Stored items
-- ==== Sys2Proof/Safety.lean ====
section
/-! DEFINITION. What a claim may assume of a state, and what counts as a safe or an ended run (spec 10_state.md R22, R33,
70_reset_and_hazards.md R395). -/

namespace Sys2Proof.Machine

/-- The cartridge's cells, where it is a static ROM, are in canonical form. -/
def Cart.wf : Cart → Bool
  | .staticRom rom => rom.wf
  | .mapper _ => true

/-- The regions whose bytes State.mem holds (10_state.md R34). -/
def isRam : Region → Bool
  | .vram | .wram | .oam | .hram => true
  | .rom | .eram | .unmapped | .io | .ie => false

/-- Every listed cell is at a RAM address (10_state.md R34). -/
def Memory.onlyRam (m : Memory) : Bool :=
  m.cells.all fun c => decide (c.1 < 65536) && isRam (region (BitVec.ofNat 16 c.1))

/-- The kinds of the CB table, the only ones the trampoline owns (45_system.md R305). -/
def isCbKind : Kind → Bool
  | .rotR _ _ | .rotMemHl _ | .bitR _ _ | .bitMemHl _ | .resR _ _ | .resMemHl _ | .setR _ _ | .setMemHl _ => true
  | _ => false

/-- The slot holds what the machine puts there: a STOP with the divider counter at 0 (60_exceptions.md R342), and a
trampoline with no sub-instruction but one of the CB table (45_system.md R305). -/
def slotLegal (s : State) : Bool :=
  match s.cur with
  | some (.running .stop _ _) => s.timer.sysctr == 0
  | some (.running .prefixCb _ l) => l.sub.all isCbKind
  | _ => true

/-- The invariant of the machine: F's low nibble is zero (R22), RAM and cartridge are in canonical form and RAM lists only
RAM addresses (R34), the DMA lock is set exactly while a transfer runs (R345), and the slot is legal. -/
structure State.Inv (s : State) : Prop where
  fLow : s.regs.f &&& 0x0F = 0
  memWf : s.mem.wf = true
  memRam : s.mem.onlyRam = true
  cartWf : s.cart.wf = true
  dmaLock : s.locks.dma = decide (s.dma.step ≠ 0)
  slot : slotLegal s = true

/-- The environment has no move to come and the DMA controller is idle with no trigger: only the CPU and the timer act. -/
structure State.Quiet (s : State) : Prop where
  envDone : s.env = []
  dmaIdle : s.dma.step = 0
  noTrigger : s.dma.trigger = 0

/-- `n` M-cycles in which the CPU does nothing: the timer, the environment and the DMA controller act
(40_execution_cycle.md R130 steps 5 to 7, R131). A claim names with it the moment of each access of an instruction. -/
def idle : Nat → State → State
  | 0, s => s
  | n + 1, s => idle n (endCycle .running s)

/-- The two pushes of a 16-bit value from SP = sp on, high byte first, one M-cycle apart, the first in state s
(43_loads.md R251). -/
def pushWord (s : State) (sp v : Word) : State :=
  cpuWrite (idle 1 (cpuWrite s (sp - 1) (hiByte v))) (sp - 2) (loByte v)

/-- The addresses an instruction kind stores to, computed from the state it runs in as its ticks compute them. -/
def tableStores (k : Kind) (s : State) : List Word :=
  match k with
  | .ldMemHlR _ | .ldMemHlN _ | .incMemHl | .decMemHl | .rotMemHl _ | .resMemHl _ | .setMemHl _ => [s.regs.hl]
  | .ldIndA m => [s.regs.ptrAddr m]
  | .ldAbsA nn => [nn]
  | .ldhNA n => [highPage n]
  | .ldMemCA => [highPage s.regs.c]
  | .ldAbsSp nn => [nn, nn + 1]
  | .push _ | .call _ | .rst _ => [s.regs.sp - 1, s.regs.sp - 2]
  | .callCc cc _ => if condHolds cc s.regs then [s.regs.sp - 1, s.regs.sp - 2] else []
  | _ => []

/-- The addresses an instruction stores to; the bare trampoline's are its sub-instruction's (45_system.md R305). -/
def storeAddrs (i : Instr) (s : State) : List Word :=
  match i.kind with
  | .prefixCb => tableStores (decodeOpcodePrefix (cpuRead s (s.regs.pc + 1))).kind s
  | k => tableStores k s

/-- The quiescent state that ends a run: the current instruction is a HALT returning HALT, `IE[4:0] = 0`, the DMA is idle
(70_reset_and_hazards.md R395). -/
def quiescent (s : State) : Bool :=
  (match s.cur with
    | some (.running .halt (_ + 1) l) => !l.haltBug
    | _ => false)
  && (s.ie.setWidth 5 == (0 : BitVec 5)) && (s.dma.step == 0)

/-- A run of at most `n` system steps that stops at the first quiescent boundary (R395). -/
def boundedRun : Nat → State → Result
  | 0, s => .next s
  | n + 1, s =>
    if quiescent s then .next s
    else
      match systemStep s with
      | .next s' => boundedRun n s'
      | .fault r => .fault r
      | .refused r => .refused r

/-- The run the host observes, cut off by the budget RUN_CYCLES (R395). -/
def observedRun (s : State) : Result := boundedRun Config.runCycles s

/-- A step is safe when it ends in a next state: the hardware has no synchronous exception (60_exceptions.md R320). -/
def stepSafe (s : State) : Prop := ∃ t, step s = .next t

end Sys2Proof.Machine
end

---

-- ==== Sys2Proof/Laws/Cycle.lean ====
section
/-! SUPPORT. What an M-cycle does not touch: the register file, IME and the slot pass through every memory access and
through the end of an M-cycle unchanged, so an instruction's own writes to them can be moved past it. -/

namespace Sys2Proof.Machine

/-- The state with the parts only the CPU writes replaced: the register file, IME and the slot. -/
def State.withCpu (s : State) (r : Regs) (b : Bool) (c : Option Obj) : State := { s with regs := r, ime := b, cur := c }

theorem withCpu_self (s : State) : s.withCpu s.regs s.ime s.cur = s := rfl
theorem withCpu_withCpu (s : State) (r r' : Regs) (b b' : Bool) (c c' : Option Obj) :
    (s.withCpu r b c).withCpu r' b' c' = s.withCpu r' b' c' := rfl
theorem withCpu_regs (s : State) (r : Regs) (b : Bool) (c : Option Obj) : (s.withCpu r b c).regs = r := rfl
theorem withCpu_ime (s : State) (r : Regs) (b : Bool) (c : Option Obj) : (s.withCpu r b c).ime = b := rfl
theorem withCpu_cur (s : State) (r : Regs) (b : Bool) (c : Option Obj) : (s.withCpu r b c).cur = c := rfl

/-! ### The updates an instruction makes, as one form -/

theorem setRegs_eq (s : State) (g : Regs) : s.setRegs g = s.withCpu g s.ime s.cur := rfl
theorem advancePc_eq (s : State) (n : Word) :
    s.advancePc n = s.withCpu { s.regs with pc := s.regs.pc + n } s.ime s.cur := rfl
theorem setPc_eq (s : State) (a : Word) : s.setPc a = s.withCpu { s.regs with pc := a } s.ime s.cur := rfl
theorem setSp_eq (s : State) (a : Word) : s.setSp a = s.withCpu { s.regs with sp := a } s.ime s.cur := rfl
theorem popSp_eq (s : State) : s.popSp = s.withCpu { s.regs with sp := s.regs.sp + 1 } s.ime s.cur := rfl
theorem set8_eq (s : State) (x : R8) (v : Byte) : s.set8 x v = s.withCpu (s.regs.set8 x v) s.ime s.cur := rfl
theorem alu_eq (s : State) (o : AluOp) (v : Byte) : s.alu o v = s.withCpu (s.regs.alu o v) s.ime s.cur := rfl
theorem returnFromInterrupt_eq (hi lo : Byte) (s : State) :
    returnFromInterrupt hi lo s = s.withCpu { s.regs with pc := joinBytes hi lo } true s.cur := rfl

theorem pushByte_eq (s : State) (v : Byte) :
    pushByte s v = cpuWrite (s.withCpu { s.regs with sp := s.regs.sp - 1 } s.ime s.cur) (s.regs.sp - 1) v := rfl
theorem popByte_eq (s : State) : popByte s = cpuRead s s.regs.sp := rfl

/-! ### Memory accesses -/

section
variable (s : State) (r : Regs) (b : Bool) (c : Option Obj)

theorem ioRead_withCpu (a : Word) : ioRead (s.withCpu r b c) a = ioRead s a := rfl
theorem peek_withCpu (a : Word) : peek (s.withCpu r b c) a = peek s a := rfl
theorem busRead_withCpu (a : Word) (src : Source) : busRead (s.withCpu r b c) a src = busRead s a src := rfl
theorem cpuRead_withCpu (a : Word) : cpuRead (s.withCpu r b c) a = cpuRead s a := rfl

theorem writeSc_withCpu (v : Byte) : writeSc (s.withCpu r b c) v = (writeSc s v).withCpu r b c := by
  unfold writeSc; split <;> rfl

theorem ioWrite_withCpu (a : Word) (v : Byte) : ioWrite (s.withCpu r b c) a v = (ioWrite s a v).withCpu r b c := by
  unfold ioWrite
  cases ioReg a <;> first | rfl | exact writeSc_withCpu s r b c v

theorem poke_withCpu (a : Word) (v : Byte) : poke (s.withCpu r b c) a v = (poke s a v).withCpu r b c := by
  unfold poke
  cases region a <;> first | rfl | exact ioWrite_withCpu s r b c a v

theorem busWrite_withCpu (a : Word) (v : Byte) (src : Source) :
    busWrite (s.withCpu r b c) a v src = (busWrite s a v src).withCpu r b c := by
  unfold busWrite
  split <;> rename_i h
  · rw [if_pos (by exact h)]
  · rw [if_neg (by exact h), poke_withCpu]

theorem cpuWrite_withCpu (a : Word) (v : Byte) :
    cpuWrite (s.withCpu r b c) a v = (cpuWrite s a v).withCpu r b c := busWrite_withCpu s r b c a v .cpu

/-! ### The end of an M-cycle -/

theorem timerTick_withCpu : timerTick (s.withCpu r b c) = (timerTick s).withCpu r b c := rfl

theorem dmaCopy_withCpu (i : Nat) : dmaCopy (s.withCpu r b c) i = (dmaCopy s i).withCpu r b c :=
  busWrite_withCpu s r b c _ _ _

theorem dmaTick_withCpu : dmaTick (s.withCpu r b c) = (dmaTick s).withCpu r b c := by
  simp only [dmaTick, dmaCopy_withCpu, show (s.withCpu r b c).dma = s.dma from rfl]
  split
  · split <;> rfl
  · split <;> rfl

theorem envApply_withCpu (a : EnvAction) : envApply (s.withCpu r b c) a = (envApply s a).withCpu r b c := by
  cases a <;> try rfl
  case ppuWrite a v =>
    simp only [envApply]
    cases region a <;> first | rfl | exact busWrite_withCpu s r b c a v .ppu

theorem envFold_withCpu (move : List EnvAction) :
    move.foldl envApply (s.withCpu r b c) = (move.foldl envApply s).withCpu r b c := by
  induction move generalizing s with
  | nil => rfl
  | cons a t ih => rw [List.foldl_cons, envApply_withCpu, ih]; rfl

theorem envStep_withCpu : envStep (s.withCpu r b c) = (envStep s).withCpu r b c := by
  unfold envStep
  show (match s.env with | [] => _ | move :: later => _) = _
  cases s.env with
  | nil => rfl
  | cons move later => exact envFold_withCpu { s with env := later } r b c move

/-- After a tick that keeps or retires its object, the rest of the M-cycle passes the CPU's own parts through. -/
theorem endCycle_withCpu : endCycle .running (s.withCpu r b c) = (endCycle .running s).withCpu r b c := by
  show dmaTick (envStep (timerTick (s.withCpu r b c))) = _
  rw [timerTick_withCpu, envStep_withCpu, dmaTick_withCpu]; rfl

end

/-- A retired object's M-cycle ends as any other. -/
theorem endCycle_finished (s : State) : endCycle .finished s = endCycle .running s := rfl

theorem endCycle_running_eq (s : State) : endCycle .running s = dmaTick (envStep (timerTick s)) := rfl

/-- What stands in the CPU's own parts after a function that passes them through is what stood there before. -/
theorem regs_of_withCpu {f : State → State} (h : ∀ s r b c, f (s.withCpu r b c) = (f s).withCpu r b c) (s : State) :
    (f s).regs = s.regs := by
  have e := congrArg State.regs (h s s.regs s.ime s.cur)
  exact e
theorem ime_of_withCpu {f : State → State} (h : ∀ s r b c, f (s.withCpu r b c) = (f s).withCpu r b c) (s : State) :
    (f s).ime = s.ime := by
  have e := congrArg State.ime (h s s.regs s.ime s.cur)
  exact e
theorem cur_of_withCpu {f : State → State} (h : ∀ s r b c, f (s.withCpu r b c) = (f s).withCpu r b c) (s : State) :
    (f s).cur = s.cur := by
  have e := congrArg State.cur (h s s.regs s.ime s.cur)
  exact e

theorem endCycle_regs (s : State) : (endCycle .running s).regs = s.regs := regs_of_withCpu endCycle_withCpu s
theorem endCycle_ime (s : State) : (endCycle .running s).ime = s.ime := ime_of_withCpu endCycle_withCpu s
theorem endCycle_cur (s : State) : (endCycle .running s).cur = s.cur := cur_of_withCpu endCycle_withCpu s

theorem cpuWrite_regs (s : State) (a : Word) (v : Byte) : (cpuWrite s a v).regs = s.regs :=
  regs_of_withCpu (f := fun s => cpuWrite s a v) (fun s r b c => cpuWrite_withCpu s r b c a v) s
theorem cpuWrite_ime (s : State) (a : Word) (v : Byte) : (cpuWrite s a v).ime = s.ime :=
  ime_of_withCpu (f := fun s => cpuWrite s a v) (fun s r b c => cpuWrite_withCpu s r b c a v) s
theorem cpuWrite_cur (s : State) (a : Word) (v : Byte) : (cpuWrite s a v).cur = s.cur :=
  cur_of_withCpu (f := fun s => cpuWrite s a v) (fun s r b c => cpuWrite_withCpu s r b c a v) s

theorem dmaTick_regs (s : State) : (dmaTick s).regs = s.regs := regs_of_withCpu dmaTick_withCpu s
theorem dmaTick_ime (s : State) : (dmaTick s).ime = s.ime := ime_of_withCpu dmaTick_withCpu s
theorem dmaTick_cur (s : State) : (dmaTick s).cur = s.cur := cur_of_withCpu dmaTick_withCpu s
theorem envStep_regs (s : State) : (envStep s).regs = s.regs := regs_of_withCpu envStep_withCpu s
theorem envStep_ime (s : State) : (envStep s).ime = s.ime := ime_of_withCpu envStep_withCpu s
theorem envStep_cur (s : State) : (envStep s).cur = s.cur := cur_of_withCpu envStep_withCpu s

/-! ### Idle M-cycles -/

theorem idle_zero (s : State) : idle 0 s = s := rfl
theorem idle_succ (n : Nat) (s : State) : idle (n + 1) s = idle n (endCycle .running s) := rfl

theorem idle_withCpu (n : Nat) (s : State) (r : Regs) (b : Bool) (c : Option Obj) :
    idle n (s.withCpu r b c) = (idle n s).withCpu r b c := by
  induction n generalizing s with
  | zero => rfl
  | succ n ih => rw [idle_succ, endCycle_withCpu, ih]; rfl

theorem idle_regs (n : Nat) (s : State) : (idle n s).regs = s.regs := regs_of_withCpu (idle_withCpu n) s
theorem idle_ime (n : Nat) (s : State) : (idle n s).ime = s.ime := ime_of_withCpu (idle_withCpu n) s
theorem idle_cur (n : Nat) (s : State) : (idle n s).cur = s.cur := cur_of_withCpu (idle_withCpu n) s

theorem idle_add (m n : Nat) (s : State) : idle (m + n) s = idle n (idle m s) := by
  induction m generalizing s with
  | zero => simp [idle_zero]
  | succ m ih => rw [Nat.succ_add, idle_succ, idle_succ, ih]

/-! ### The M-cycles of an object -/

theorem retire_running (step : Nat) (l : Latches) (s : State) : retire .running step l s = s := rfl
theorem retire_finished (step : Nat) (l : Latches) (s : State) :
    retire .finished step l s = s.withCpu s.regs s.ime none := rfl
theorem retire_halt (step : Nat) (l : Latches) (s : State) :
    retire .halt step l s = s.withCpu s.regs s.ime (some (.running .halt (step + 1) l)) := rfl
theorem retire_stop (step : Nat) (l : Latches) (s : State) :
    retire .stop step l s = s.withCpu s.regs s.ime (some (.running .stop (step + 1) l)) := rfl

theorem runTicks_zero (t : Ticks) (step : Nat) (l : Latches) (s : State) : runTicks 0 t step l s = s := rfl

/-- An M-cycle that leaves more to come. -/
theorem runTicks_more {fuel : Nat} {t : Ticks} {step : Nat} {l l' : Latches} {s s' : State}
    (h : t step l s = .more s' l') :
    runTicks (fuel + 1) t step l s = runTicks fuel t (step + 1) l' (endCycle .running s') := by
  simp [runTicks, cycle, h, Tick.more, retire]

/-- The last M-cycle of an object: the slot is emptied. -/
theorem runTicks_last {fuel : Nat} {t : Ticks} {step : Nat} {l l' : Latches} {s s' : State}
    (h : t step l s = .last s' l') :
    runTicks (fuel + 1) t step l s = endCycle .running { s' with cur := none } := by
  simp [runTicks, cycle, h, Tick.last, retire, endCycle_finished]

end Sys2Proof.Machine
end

◆ Problem to work on:
Wherever the string "false" occurs in the data, copy the line that holds it.

◆ Solution to this exercise:
  | .rom | .eram | .unmapped | .io | .ie => false
  | _ => false
    | _ => false)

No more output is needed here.